- **What to work on**
Search the listing below for the string "frameTooShort" and copy every line where it occurs.

- **Data**
-- ==== Sys2Proof/Machine/Flags.lean ====
section
/-! DEFINITION. The block has no flags or condition codes (10_state.md R33). This file holds the conditions its
steps test, and the numeric codes of its outcomes. -/

namespace Sys2Proof.Machine

/-- Step 1 of `decode_packet`: the frame is shorter than MIN_FRAME (42_packet_decoder.md R152). -/
def frameTooShort (frame : List Byte) : Bool :=
  decide (frame.length < minFrame)

/-- Step 3 of `decode_packet`: the frame is shorter than TOTAL (R154). The test is `<`: a longer frame passes. -/
def belowTotal (frame : List Byte) (total : BitVec 9) : Bool :=
  decide (frame.length < total.toNat)

/-- Step 6 of `decode_packet`: the calculated and the received checksum differ (R157). -/
def checksumDiffers (ckCalc ckRx : Byte) : Bool :=
  ckCalc != ckRx

/-- The loop test of DU.PARSE (41_data_unit_decoder.md R121). -/
def moreToParse (payload : List Byte) (cur : Nat) : Bool :=
  decide (cur < payload.length)

/-- Step 1 of DU.PARSE: fewer than four bytes remain (R122). -/
def headerTruncated (payload : List Byte) (cur : Nat) : Bool :=
  decide (payload.length - cur < duHdrLen)

/-- Step 3 of DU.PARSE: fewer than VLEN bytes remain, CUR already past the header (R124). -/
def valueTruncated (payload : List Byte) (cur : Nat) (vlen : Half) : Bool :=
  decide (payload.length - cur < vlen.toNat)

/-- An OP.DRAIN is in progress: the Frame Extractor's working registers hold values (20_memory.md R64;
assumption log 8). -/
def drainInProgress (s : State) : Bool :=
  s.fe != {}

/-- A length is within a parameter that may be unbounded (00_scope.md R10, BUF_CAP and CHUNK_MAX). -/
def within (n : Nat) : Option Nat → Bool
  | none => true
  | some cap => decide (n ≤ cap)

/-- The numeric code of an error kind; 0 is "no error" (60_exceptions.md R201). -/
def errCode : Option ErrKind → Nat
  | none => 0
  | some .frameTooShort => 1
  | some .headerUnparsable => 2
  | some .payloadLengthMismatch => 3
  | some .checksumMismatch => 4
  | some .dataUnitHeaderTruncated => 5
  | some .dataUnitValueTruncated => 6
  | some .dataUnitTypeLengthMismatch => 7
  | some .dataUnitUnknownType => 8

/-- The kind of a DecodeError (60_exceptions.md R201, R204). -/
def errorKind : DecodeError → ErrKind
  | .frameTooShort _ => .frameTooShort
  | .headerUnparsable _ => .headerUnparsable
  | .payloadLengthMismatch _ => .payloadLengthMismatch
  | .checksumMismatch _ _ _ => .checksumMismatch
  | .dataUnitHeaderTruncated _ => .dataUnitHeaderTruncated
  | .dataUnitValueTruncated _ => .dataUnitValueTruncated

/-- The offending raw bytes every DecodeError carries (10_state.md R31). -/
def errorRaw : DecodeError → List Byte
  | .frameTooShort raw => raw
  | .headerUnparsable raw => raw
  | .payloadLengthMismatch raw => raw
  | .checksumMismatch _ _ raw => raw
  | .dataUnitHeaderTruncated raw => raw
  | .dataUnitValueTruncated raw => raw

/-- The error kind of a value, for the two per-unit error variants (10_state.md R30; 60_exceptions.md R201). -/
def valueKind : Value → Option ErrKind
  | .errTypeLength _ => some .dataUnitTypeLengthMismatch
  | .errUnknownType => some .dataUnitUnknownType
  | .rawV _ => none
  | .boolV _ => none
  | .int32V _ => none
  | .strV _ => none
  | .enum8V _ => none
  | .bitmap32V _ => none

/-- The error kind of an element of OUT, if it is an error or an error variant (60_exceptions.md R206). -/
def unitResultKind : UnitResult → Option ErrKind
  | .unit u => valueKind u.value
  | .err e => some (errorKind e)

/-- The numeric code of an event: ORPHAN 0, PACKET 1, PKT_ERROR 2 (10_state.md R34). -/
def eventCode : Event → Nat
  | .orphan _ => 0
  | .packet _ => 1
  | .pktError _ => 2

end Sys2Proof.Machine
end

- **Exercise response**
def frameTooShort (frame : List Byte) : Bool :=
  | some .frameTooShort => 1
  | .frameTooShort _ => .frameTooShort
  | .frameTooShort raw => raw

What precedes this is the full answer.